Yes, the first day of the new year and a sunny one here at the Costa Blanca. 2019, if you please. It doesn’t seem that long ago that we in the IT industry were fretting about the havoc that a change of millennium would cause to all our computer systems. In the similar intervening period a century ago we had time for a couple of bicycle engineers to get man aloft in a powered heavier-than-air craft, begin filling the world with cars and to fight one of the most senseless and bloody conflicts in European history. I guess 19 years is a long time. Following WW I part II, the European Union was originally formed to prevent further bloodbaths and this year, here we stand on the brink of turning our back on it.

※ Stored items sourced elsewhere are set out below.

-- ==== Sys2Proof/Machine/Tasks.lean ====
section
/-! DEFINITION. Tasks: command queues and completion entries (R216-R219), SUBMIT and program images (R220-R223),
placement and start (R65, R224-R227), pre-emption (R228-R231), the end of a task (R190, R191, R231, R232, R417) and
the C0 allowance's refill (R235). -/

namespace Sys2Proof.Machine

/-! ### Queues (R216-R218) -/

/-- Boot has ended (R386): outside the blocks that R387 lists, nothing answers before. -/
def State.booted (s : State) : Bool := s.rd Reg.GLB_BOOT_STAGE == 4

/-- The queue is served. -/
def State.qEnabled (s : State) (q : Nat) : Bool := s.rdb (Reg.SCHED_Q_RING_ENABLE q)

/-- Entries of a queue's rings: SIZE_LOG2 as latched when ENABLE became 1, else as its register holds it (R216,
R239). -/
def State.qSize (s : State) (q : Nat) : Nat :=
  let w := if s.qEnabled q then fld (s.queue q).ring.toNat 0 4 else s.rd (Reg.SCHED_Q_RING_SIZE_LOG2 q)
  2 ^ max 6 (min 16 w)

/-- Entries written and not yet freed (R218). -/
def State.cplUsed (s : State) (q : Nat) : Nat := (s.rd (Reg.SCHED_Q_STATE_CPL_TAIL q) + 65536 - (s.queue q).cplHead) % 65536

/-- The completion ring is full (R218). -/
def State.cplFull (s : State) (q : Nat) : Bool := s.cplUsed q == s.qSize q - 1

/-- A command of a queue is complete: a BARRIER that waited only for it completes in turn (R219). -/
def State.cmdOver (s : State) (q seq : Nat) : State × Option Nat :=
  let s := s.modQueue q (fun x => { x with open_ := x.open_.filter (fun n => n != seq) })
  match (s.queue q).barrier with
  | some (b, tag) =>
    if (s.queue q).open_.all (fun n => decide (b ≤ n)) then
      (s.modQueue q (fun x => { x with barrier := none, open_ := x.open_.filter (fun n => n != b) }), some tag)
    else (s, none)
  | none => (s, none)

/-- An entry falls due: it waits to be written, or is dropped and counted while ENABLE is 0 (R218). -/
def State.cplDue (s : State) (q : Nat) (c : Cpl) : State :=
  if s.qEnabled q then s.modQueue q (fun x => { x with waiting := x.waiting ++ [c] })
  else s.bump Reg.HOST_STAT_CPL_DROPPED 1

/-- The entry of a command that is not a SUBMIT. -/
def cmdEntry (tag status : Nat) : Cpl := { tag := tag, status := status, flags := 0, task := 0, core := 0xFF, nonFatal := 0, ip := 0 }

/-- A command other than SUBMIT completes with its own status (R218, R219). -/
def State.cmdDone (s : State) (q seq tag status : Nat) : State :=
  match (s.cplDue q (cmdEntry tag status)).cmdOver q seq with
  | (s, some b) => s.cplDue q (cmdEntry b Status.ok)
  | (s, none) => s

/-- FLAGS bits of an entry (R218). -/
def flagInterim : Nat := 2
def flagKilled : Nat := 4
def flagJobFatal : Nat := 8
def flagRefused : Nat := 16

/-- The entry is a task's final one. -/
def Cpl.isFinal (c : Cpl) : Bool := c.task != 0 && c.flags / 2 % 2 == 0

/-- A task's final entry has been written or dropped: every KILL that waited for it alone completes (R219). -/
def State.killsSee (s : State) (t : Nat) : State :=
  (List.range 64).foldl (fun s q =>
    let ks := (s.queue q).kills.map (fun k => (k.1, k.2.1, k.2.2.filter (fun n => n != t)))
    let ended := ks.filter (fun k => k.2.2.isEmpty)
    let s := s.modQueue q (fun x => { x with kills := ks.filter (fun k => !k.2.2.isEmpty) })
    ended.foldl (fun s k => s.cmdDone q k.1 k.2.1 Status.ok) s) s

/-- A queue's ENABLE becomes 0: entries still waiting are dropped and counted (R218, R372, R373). (DEDUCED, assumption 67.) -/
def State.disableQueue (s : State) (q : Nat) : State :=
  let gone := (s.queue q).waiting
  let s := ((s.wr (Reg.SCHED_Q_RING_ENABLE q) 0).bump Reg.HOST_STAT_CPL_DROPPED gone.length).modQueue q (fun x => { x with waiting := [] })
  gone.foldl (fun s c => if c.isFinal then s.killsSee c.task else s) s

/-- A queue's ENABLE becomes 1: its RING and CPL fields take effect (R239). -/
def State.enableQueue (s : State) (q : Nat) : State :=
  let s := s.wr (Reg.SCHED_Q_RING_ENABLE q) 1
  s.modQueue q (fun x => { x with
    ring := BitVec.ofNat 64 (s.rd (Reg.SCHED_Q_RING_SIZE_LOG2 q) + 16 + s.rd (Reg.SCHED_Q_RING_BASE q) * 2 ^ 12),
    cpl := BitVec.ofNat 64 (s.rd (Reg.SCHED_Q_CPL_VECTOR q) + s.rd (Reg.SCHED_Q_CPL_BASE q) * 2 ^ 12) })

/-- A doorbell write of 16, 32 or 64 bits reaches its queue once boot has ended (R370, R387). -/
def State.doorbellOk (s : State) (width : Nat) : Bool := s.booted && !s.failed && (width == 16 || width == 32 || width == 64)
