-- ==== Sys2Proof/Machine/Memctl.lean ====
section
/-! DEFINITION. The hub cache's passes (R179) and the LPDDR channels: scrub, refresh, drift, retraining and repair
(R358-R364). -/

namespace Sys2Proof.Machine

/-! ### Cache passes (R160, R179) -/

/-- The module runs and its hub answers. -/
def State.serving (s : State) : Bool := s.booted && !s.failed

/-- FLUSH: the lines present now will be written back and invalidated; without cache granules nothing happens. -/
def State.flushStart (s : State) : State :=
  if s.cacheSets = 0 then s
  else { s.wr Reg.HM_CACHE_CTL_FLUSH 1 with cache := s.cache.map (fun l => { l with flush := true }) }

/-- CACHE_FLUSH (R179). -/
def execCacheFlush (s : State) : Res := .next (if s.serving then s.flushStart else s)

/-- CACHE_FLUSH_DONE: every line of the pass is back in LM and gone from the cache (R179). -/
def execCacheFlushDone (s : State) : Res :=
  .next (if s.rdb Reg.HM_CACHE_CTL_FLUSH then
      let s := (s.cache.filter (fun l => l.flush)).foldl (fun s l => s.writeBack l) s
      { s.wr Reg.HM_CACHE_CTL_FLUSH 0 with cache := s.cache.filter (fun l => !l.flush) }
    else s)

/-- UNPROTECT clears the protection of every line in one pass (R161, R179). -/
def State.unprotectStart (s : State) : State :=
  if s.cacheSets = 0 then s
  else { s.wr Reg.HM_CACHE_CTL_UNPROTECT 1 with cache := s.cache.map (fun l => { l with prot := false }) }

/-- CACHE_UNPROTECT (R179). -/
def execCacheUnprotect (s : State) : Res := .next (if s.serving then s.unprotectStart else s)

/-- CACHE_UNPROTECT_DONE (R179). -/
def execCacheUnprotectDone (s : State) : Res := .next (s.wr Reg.HM_CACHE_CTL_UNPROTECT 0)

/-! ### Channels -/

def State.chState (s : State) (ch : Nat) : Nat := s.rd (Reg.LMC_CH_STATE (ch / 16) (ch % 16))

/-- The state of a channel changes; requests that waited for it come back to the hub, which looks again (R362). -/
def State.setCh (s : State) (ch v : Nat) : State :=
  let s := s.wr (Reg.LMC_CH_STATE (ch / 16) (ch % 16)) v
  if v = 0 ∨ v = 3 then s.returnWaiting (fun h => h.pkt.space == spLM) else s

/-- Lines of a quadrant (R356). -/
def quadLines : Nat := 124 * gib / 256

/-- One more line of the pass of a quadrant has gone by; skipped lines count (R358, R367). (DEDUCED, assumption 49.) -/
def State.scrubCount (s : State) (q : Nat) : State :=
  let k := (Reg.LMC_STAT_SCRUB_PASSES q).key
  let n := Tab.get s.sub 0 k + 1
  if n ≥ quadLines then { s with sub := Tab.set s.sub 0 k 0 }.bump (Reg.LMC_STAT_SCRUB_PASSES q) 1
  else { s with sub := Tab.set s.sub 0 k n }

/-- SCRUB_LINE: the scrub reads its next line, corrects it, or poisons it with a latent record (R358). (DEDUCED, assumption 49.) -/
def execScrubLine (q : Fin 4) (off : Nat) (f : ScrubFind) (s : State) : Res :=
  let line := off / 256
  let ch := lmChannel off
  .next (if !s.serving ∨ !s.rdb (Reg.LMC_CTL_SCRUB_EN q.val) ∨ ch / 16 ≠ q.val ∨ s.chState ch = 1 ∨ s.chState ch = 2 ∨ !s.lmRange (line * 256) 256 then s
    else
      let s := s.scrubCount q.val
      if (s.cached line).isSome ∨ s.lmPoison.contains line ∨ s.chState ch = 3 then s
      else match f with
        | .clean => s
        | .corrected => s.lmCorrected off
        | .uncorrectable =>
          (s.lmUncorrectable off true).raise { Fault_.blank 0 Status.eccUncorrected 0x0203 with
            addr := BitVec.ofNat 64 off, info0 := BitVec.ofNat 64 off, info1 := BitVec.ofNat 64 ch })

/-- REFRESH: issued, or postponed while the channel retrains or is repaired (R359). (DESIGN CHOICE, assumption 6; DEDUCED, assumption 49.) -/
def execRefresh (ch : Fin 64) (bank : Fin 16) (s : State) : Res :=
  let _ := bank
  .next (if s.chState ch.val = 1 ∨ s.chState ch.val = 2 then s.modChan ch.val (fun c => { c with debt := c.debt + 1 })
    else s.modChan ch.val (fun c => { c with debt := 0 }))

/-- Record of a retrain or a repair (R362, R413). -/
def State.trainRecord (s : State) (ch kind : Nat) : State :=
  s.raise { Fault_.blank 2 Status.replayed 0x0204 with addr := BitVec.ofNat 64 ch, info0 := BitVec.ofNat 64 kind }

/-- A retrain starts (R360). (DEDUCED, assumption 22.) -/
def State.retrainStart (s : State) (ch : Nat) : State :=
  ((s.setCh ch 1).bump (Reg.LMC_CH_RETRAINS (ch / 16) (ch % 16)) 1).trainRecord ch 0

/-- A repair starts (R361). (DEDUCED, assumption 22.) -/
def State.repairStart (s : State) (ch : Nat) : State :=
  ((s.setCh ch 2).bump (Reg.LMC_CH_REPAIRS (ch / 16) (ch % 16)) 1).trainRecord ch 1

/-- The channel returns to service and pays its refresh debt (R359, R360). -/
def State.chanBack (s : State) (ch : Nat) : State :=
  (s.setCh ch 0).modChan ch (fun c => { c with lastTrain := s.clock, fails := 0, debt := 0 })

/-- OSC_SAMPLE: link corrections of the last millisecond start a repair, drift or 10 s without training a
retrain (R360, R361, R364). -/
def execOscSample (ch : Fin 64) (driftPs corrections : Nat) (s : State) : Res :=
  let c := ch.val
  let q := c / 16
  .next (if !s.booted then s
    else
      let s := s.bumpK (Reg.LMC_STAT_LINK_KCORR q) corrections
      let st := s.chState c
      let bad := decide (corrections > s.rd (Reg.LMC_CTL_REPAIR_THRESH q))
      if st ≥ 2 then s
      else if bad then s.repairStart c
      else if st = 0 ∧ (driftPs ≥ s.rd (Reg.LMC_CTL_DRIFT_PS q) ∨ s.clock ≥ (s.chan c).lastTrain + State.msTicks 10000) then s.retrainStart c
      else s)

/-- LM_RETRAIN_DONE: back in service, or a repair begins when the read-back check fails (R360, R361). -/
def execLmRetrainDone (ch : Fin 64) (pass : Bool) (s : State) : Res :=
  .next (if s.chState ch.val = 1 then (if pass then s.chanBack ch.val else s.repairStart ch.val) else s)

/-- LM_REPAIR_DONE: a second failure in succession fails the channel, and every job with a task here takes a
job-fatal fault (R361, R363). -/
def execLmRepairDone (ch : Fin 64) (pass : Bool) (s : State) : Res :=
  let c := ch.val
  .next (if s.chState c ≠ 2 then s
    else if pass then s.chanBack c
    else
      let n := (s.chan c).fails + 1
      let s := s.modChan c (fun x => { x with fails := n })
      if n ≥ 2 then
        (s.setCh c 3).jobsFatal { Fault_.blank 4 Status.eccUncorrected 0x0205 with addr := BitVec.ofNat 64 c, info0 := BitVec.ofNat 64 c, replace := true }
      else s.repairStart c)

end Sys2Proof.Machine
end

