/-- The hottest sensor of the die in THERM_STAT. -/
def State.hottest (s : State) (die : Nat) : State :=
  match (s.readings die none).map Prod.snd with
  | [] => s
  | v :: vs =>
    let b := (BitVec.ofInt 8 (vs.foldl max v)).toNat
    if die = 4 then s.wr Reg.THERM_STAT_HUB_C b
    else s.wr Reg.THERM_STAT_LEAF_C (setFld (s.rd Reg.THERM_STAT_LEAF_C) (8 * die) 8 b)

/-- A sensor is ignored from now on: one S0 record, and a core pair left with fewer than two working sensors has its
ceiling held at 0.80 GHz. -/
def State.ignoreSensor (s : State) (x : Sensor) (r : SensorRec) : State :=
  if r.ignored then s
  else
    let s := (s.setSensor x { r with ignored := true }).bump Reg.THERM_STAT_BAD_SENSORS 1
    let id := match x with | .leaf l i => l.val * 64 + i.val | .hub i => 256 + i.val
    let s := s.logS0 Status.ok 0x0703 id
    match x with
    | .leaf l _ =>
      let j := sensorPairOf x
      if j < 6 ∧ s.workingIn l.val j < 2 then
        (pairCores l.val j).foldl (fun s c => { s with heat := s.heat.put c (min 800 (Tab.get s.heat 1600 c)) }) s
      else s
    | .hub _ => s

/-- Ceiling of a core pair's cores down or up one step of 25 MHz, between 0.40 GHz and what the pair's working sensors
allow. -/
def State.heatStep (s : State) (l j : Nat) (up : Bool) : State :=
  let top := if s.workingIn l j < 2 then 800 else 1600
  (pairCores l j).foldl (fun s c =>
    let h := Tab.get s.heat 1600 c
    { s with heat := s.heat.set 1600 c (if up then min top (h + 25) else max 400 (min h (s.act Reg.POW_CTL_CLK_MAX_MHZ) - 25)) }) s

/-- A thermal step: the islands of the core pair are stretched by 25 % until its leaf manager acts. -/
def State.thermalStep (s : State) (l j : Nat) : State :=
  let s := s.bump Reg.THERM_STAT_STEPS 1
  if j ≥ 6 then s
  else (pairCores l j).foldl (fun s c =>
    { s.stretchCore c 1 with steps := s.steps.put c (s.rd (Reg.CLK_CORE_MHZ c)) }) s

/-- Response to a reading of a leaf sensor: `r` is its record with the reading. -/
def State.leafHeat (s : State) (x : Sensor) (l : Nat) (r : SensorRec) (temp : Int) : State :=
  let j := sensorPairOf x
  let hot : Int := s.act Reg.THERM_CTL_T_HOT_C
  let step := decide (temp ≥ r.vals.foldl min temp + 5)
  let s := if step && !r.rising then s.thermalStep l j else s
  let r := { r with rising := step }
  if j ≥ 6 then s.setSensor x r
  else if temp ≥ hot then
    if r.wait ≥ 10 then (s.heatStep l j false).setSensor x { r with wait := 1 } else s.setSensor x { r with wait := r.wait + 1 }
  else
    let s := s.setSensor x r
    let calm := (s.readings l (some j)).all (fun y => decide (y.2 ≤ hot - 3)) && !(s.sensors.any (fun y => dieOf y.1 == l && sensorPairOf y.1 == j && y.2.rising))
    if !calm then s.setSensor x { r with wait := max 10 (r.wait + 1) }
    else if r.wait ≥ 100 then (s.heatStep l j true).setSensor x { r with wait := 1 } else s.setSensor x { r with wait := r.wait + 1 }

/-- Response to a reading of a hub sensor. (DEDUCED, assumption 55.) -/
def State.hubHeat (s : State) (x : Sensor) (r : SensorRec) (temp : Int) : State :=
  let hot : Int := s.act Reg.THERM_CTL_T_HOT_C
  if temp ≥ hot then
    if r.wait = 0 ∨ r.wait ≥ 100 then { s.setSensor x { r with wait := 1 } with hubHot := s.hubHot - 5 } else s.setSensor x { r with wait := r.wait + 1 }
  else
    let s := s.setSensor x { r with wait := 0 }
    if (s.readings 4 none).all (fun y => decide (y.2 < hot)) then { s with hubHot := 100 } else s

/-- A die at or above 115 °C: fail-stop, and every leaf domain, SerDes bank and engine pair off. -/
def State.overheat (s : State) : State :=
  let s := s.failStop (Fault_.blank 5 Status.ok 0x0704)
  let (g, s) := s.freshJunk
  let s := (List.range 48).foldl (fun s c => s.coreOff c g) s
  let d := s.rd Reg.POW_DOMAINS_ON
  s.wr Reg.POW_DOMAINS_ON (setFld (setFld d 0 28 0) 39 10 0)
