/-- A reply at its source: the transaction that it answers, or a stray (R279). (DEDUCED, assumption 74.) -/
def State.takeReply (s : State) (types : List Nat) (p : Packet) (f : State → Txn → State) : State :=
  let s := s.takeHub p
  if s.deaf || !types.contains p.typ.val then s
  else if !pcrcOk p then s.badPcrc p
  else match s.txnOf p with
    | some x => f s x
    | none => s.strayReply p

/-- ACK (R277, R282, R311). (DESIGN CHOICE, assumption 82.) -/
def execAck (p : Packet) (s : State) : Res :=
  .next (s.takeReply [PT.ack] p (fun s x =>
    let st := leNat (p.payload.take 1)
    if PT.multicast x.pkt.typ.val then
      let s := if !x.mcLeft.contains p.src then s
        else if st = Status.padlocked then s.noteMiss x.core x.id p.src
        else if st ≠ 0 then s.modEntry x.core x.id (fun e => { e with bad := if e.bad = 0 then st else e.bad })
        else s
      s.mcAnswered x [p.src]
    else
      let s := s.closeTxnWin x.tag (leNat ((p.payload.drop 4).take 4))
      match x.pre with
      | some pid => s.preAnswered x pid st []
      | none => s.answeredBad x st))

/-- GET_RESP: its data lands in SP, or in the run-ahead buffer (R277, R63). -/
def execGetResp (p : Packet) (s : State) : Res :=
  .next (s.takeReply [PT.getResp, PT.getRespData] p (fun s x =>
    let s := s.closeTxn x.tag
    let ds := scatter x.dest p.payload
    match x.pre with
    | some pid => s.preAnswered x pid 0 ds
    | none => if ((s.core x.core).entry? x.id).isSome then (s.landPieces x.core ds).answered x.core x.id 0 else s))

/-- The operation was applied at its home, saturated or not (R81, R94). -/
def wasApplied (st : Nat) : Bool := st == 0 || st == Status.tumUnderflow || st == Status.tumOverflow

/-- ATOM_RESP: the old value lands where it is wanted (R94, R277). -/
def execAtomResp (p : Packet) (s : State) : Res :=
  .next (s.takeReply [PT.atomResp] p (fun s x =>
    let s := s.closeTxn x.tag
    let st := leNat (p.payload.take 1)
    match (s.core x.core).entry? x.id with
    | none => s
    | some e =>
      let s := match e.op with
        | .atom _ _ _ rd _ _ _ nr _ => if !nr && wasApplied st then s.spWrite x.core rd.toNat ((p.payload.drop 8).take 8) else s
        | _ => s
      s.answeredBad x st))

/-- TUM_RESP: the count, zero-extended (R85, R277). -/
def execTumResp (p : Packet) (s : State) : Res :=
  .next (s.takeReply [PT.tumResp] p (fun s x =>
    let s := s.closeTxn x.tag
    let st := leNat (p.payload.take 1)
    match (s.core x.core).entry? x.id with
    | none => s
    | some e =>
      let s := match e.op with
        | .tumReadG _ rb _ => if st = 0 then s.spWrite x.core rb.toNat (leBytes 8 (leNat ((p.payload.drop 4).take 4))) else s
        | _ => s
      s.answeredBad x st))

/-- MC_MISS: the missed destinations join the miss report (R95, R311). -/
def execMcMiss (p : Packet) (s : State) : Res :=
  .next (s.takeReply [PT.mcMiss] p (fun s x =>
    let ds := (maskMembers (maskOf ((p.payload.drop 8).take 16))).filter (fun m => x.mcLeft.contains m)
    (ds.foldl (fun s m => s.noteMiss x.core x.id m) s).mcAnswered x ds))

/-! ### A target that does not answer (R98, R421, R425) -/

/-- Close a transaction whose packet may still wait for C0 tokens. -/
def State.cutTxn (s : State) (x : Txn) : State :=
  { s with c0Held := s.c0Held.filter (fun h => h.2.2 != x.pkt) }.closeTxn x.tag

/-- An instruction whose target is dead completes with TARGET_DEAD and poison; its other packets go with it. (DEDUCED, assumption 74.) -/
def State.targetDead (s : State) (c id : Nat) : State :=
  let s := (s.txns.filter (fun (x : Txn) => x.core == c && x.id == id && x.pre.isNone && !x.spent)).foldl (fun s x => s.cutTxn x) s
  match (s.core c).entry? id with
  | some e => (s.poison c e).modEntry c id (fun e => { e with phase := .done Status.targetDead, bad := Status.targetDead, left := 0, sigDue := none })
  | none => s

/-- One request toward a dead module ends. -/
def State.deadTxn (s : State) (x : Txn) (m : Nat) : State :=
  if PT.multicast x.pkt.typ.val then
    (if x.mcLeft.contains m then (s.noteMiss x.core x.id m).mcAnswered x [m] else s)
  else match x.pre with
    | some pid => (s.cutTxn x).preAnswered x pid Status.targetDead []
    | none => s.targetDead x.core x.id

/-- A PUT.SIG whose signal for a module is still withheld. -/
def State.sigToward (s : State) (m : Nat) (e : Entry) : Bool :=
  e.sigDue.isSome && (match e.op with | .putSig _ ra .. => !s.isHere ra && gMod ra == m | _ => false)

/-- Instructions whose signal for a dead module is withheld complete with TARGET_DEAD (R98). (DEDUCED, assumption 71.) -/
def State.deadSignals (s : State) (m : Nat) : State :=
  (List.range 48).foldl (fun s c => ((s.core c).window.filter (s.sigToward m)).foldl (fun s e => s.targetDead c e.id) s) s

/-- Every request toward a module ends (R425). -/
def State.deadTarget (s : State) (m : Nat) : State :=
  ((s.deadSignals m).txns.filter (fun (x : Txn) => !x.spent && (x.pkt.dst == m || PT.multicast x.pkt.typ.val))).foldl (fun s x =>
    match s.txns.find? (fun (y : Txn) => y.tag == x.tag && !y.spent) with
    | some y => s.deadTxn y m
    | none => s) (s.deadSignals m)

/-- PADLOCK_SET: within 200 µs of a declaration the entry of the dead module is padlocked, and requests toward it end
(R258, R425). -/
def execPadlockSet (m : Nat) (s : State) : Res :=
  .next (if s.failed || !s.padDue.contains m then s
    else
      let s := { s with padDue := s.padDue.filter (fun x => x != m) }.setPadlock m true
      s.deadTarget m)

/-- The outstanding request of a TAG, which a reply will answer (R418, R421). -/
def State.outstanding (s : State) (tag : Nat) : Option Txn :=
  s.txns.find? (fun (x : Txn) => x.tag == tag && !x.spent && !x.held && x.pkt.typ.val != PT.kvUpdate)

/-- REQUEST_TIMEOUT: 10 ms without a reply or a hold notice (R421). (DEDUCED, assumption 74; DESIGN CHOICE, assumption 6.) -/
def execRequestTimeout (tag : Nat) (s : State) : Res :=
  .next (match s.outstanding tag with
    | none => s
    | some x =>
      if s.failed || decide (s.clock < x.heard + State.msTicks 10) then s
      else
        let s := s.raise { Fault_.blank 0 Status.targetDead 0x0904 with
          core := x.core, job := x.pkt.job, other := x.pkt.dst, info0 := BitVec.ofNat 64 tag }
        if PT.multicast x.pkt.typ.val then (x.mcLeft.foldl (fun s m => s.noteMiss x.core x.id m) s).mcAnswered x x.mcLeft
        else s.deadTxn x x.pkt.dst)

/-! ### Replay (R418) -/

/-- A replay of core c toward a module: one S2 record per core and 1 ms, with the packets sent again since the
last (R418). (DEDUCED, assumption 61.) -/
def State.noteReplay (s : State) (c dst : Nat) : State :=
  let s := s.bumpK Reg.ERR_STAT_REPLAY_K 1
  let due := match s.replays.lookup c with
    | some (t, n) => if s.clock ≥ t + State.msTicks 1 then some (n + 1) else none
    | none => some 1
  match due with
  | some n => { s with replays := s.replays.put c (s.clock, 0) }.raise { Fault_.blank 2 Status.replayed 0x0302 with core := c, info0 := BitVec.ofNat 64 n, other := dst }
  | none => match s.replays.lookup c with
    | some (t, n) => { s with replays := s.replays.put c (t, n + 1) }
    | none => s

/-- A request as it leaves again: its identifiers stay, and its data are read again from their source (R418). (DEDUCED, assumption 61.) -/
def State.again (s : State) (x : Txn) : Packet :=
  if x.source.isEmpty then x.pkt
  else
    let bs := (s.core x.core).gather x.source
    { x.pkt with
      payload := x.pkt.payload.take (x.pkt.payload.length - bs.length) ++ bs
      pcrc := if PT.isData x.pkt.typ.val then BitVec.ofNat 32 (crc32c bs) else x.pkt.pcrc }

/-- The data of a request cannot be read again: the request ends, and its instruction completes with ECC_UNCORRECTED
(R422). -/
def State.againBad (s : State) (x : Txn) (w : Nat) : State :=
  let s := (s.cutTxn x).modEntry x.core x.id (fun e =>
    if e.bad = 0 then { e with cause := 0x0202, addr := BitVec.ofNat 64 w, info := BitVec.ofNat 64 spSP, bad := Status.eccUncorrected } else e)
  if PT.multicast x.pkt.typ.val then s.mcAnswered x x.mcLeft else s.answered x.core x.id Status.eccUncorrected

/-- REQUEST_RESEND: 300 µs after the last send without a reply or a hold notice the packet leaves again (R418). (DEDUCED, assumption 61.) -/
def execRequestResend (tag : Nat) (s : State) : Res :=
  .next (match s.outstanding tag with
    | none => s
    | some x =>
      if s.failed || decide (s.clock < x.last + State.usTicks 300) then s
      else match (s.core x.core).badIn x.source with
        | some w => s.againBad x w
        | none =>
          let s := { s with txns := s.txns.map (fun (y : Txn) => if y.tag == tag then { y with resent := true, last := s.clock } else y) }
          (s.sendFree x.core (s.again x)).noteReplay x.core x.pkt.dst)

/-! ### Hold notices (R424) -/

/-- HOLD_NOTICE: the request's timeouts start again. -/
def execHoldNotice (tag : Nat) (s : State) : Res :=
  let s := s.takeNotice 6
  .next { s with txns := s.txns.map (fun (x : Txn) => if x.tag == tag && !x.held && !x.spent then { x with heard := s.clock, last := s.clock } else x) }

/-- Requests of other modules that this hub holds: parked, waiting for a domain, or waiting for a row. -/
def State.heldFor (s : State) : List (Nat × Nat) :=
  s.heldReqs.map (fun h => (h.src, h.tag)) ++ s.dedupWait.map (fun (p : Packet) => (p.src, p.tag))
    ++ s.park.filterMap (fun p => match p.issuer, p.op with
      | .remote src tag _, .read => some (src, tag)
      | .remote src tag _, .atom _ _ _ => some (src, tag)
      | _, _ => none)

/-- HOLD_NOTICE_SEND: a hold notice in C1 for each held request. (DEDUCED, assumption 72.) -/
def execHoldNoticeSend (s : State) : Res :=
  .next (if s.failed then s
    else s.heldFor.foldl (fun s h => s.inject (s.ctl PT.notice 1 h.1 0 0 0 (leBytes 10 6 ++ leBytes 2 h.2))) s)

end Sys2Proof.Machine
end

Ignoring that which we are powerless to control, we went out to enjoy the sunshine. A little further up our valley is a side road offering access to a site, Pla de Peteracos, with some Neolithic paintings. Having ignored it for a year or two, we thought we’d go an have a squint at last.
Not being a historian, I had to look up Neolithic: apparently it was a.k.a. the New Stone Age and began about 12,000 years ago. If only Dulux could make paint that would last that long. We took the side road and drove up to the handy-dandy parking area created immediately below the relevant cliffs. A short walk uphill was enough to get us to the now fenced off site (apparently it had been vandalized at some point in time) and to wake up our legs and lungs. The first design proved very difficult to see, particularly for me, until I adjusted my scale – it’s quite faint, only about 3cms long and depicts a wounded deer (it says). The remaining designs were larger, stronger and more readily seen from a distance. I’ve circled the two “shelters” on the bigger picture of the cliff face better to show location.
We’d been up this road before but playing with the flowers rather than the rock art. Then just a little beyond where we now were, the metalled road continued to climb but petered out and became a rough track. It was probably passable in the days when Land Rover made proper off road vehicles but was likely to be a little less attractive to their modern Chelsea Tractors. We left our car parked a wandered up further listening to the constant 50Hz mains hum of bees in the flowers, and were surprised to note that the road now appeared to be metalled all the way. It was a little narrow but a better surface than anything in our now dilapidated road system at home. We returned to the car and drove off to see where it went.
Where it went, passing a few places where the ironing board flat road surface sides would benefit from shoring up against falling stones, was over the mountain and down into the next valley at the Vall d’Ebo, one of my dragonfly hunting spots. The sun was out but the air was chill; we had seen patches of frost in some of the constantly shaded areas. My dragonfly habitat was bathed in sunshine, though, so we stopped for a look. From the road bridge, I was surprised to see not only a dragonfly but an ovipositing female dragonfly. Along the side of the stream we found several males, basking on the rocks in the 1st January sunshine and flying occasional sorties over the water.
A New year Common Darter (Sympetrum striolatum) for 2019.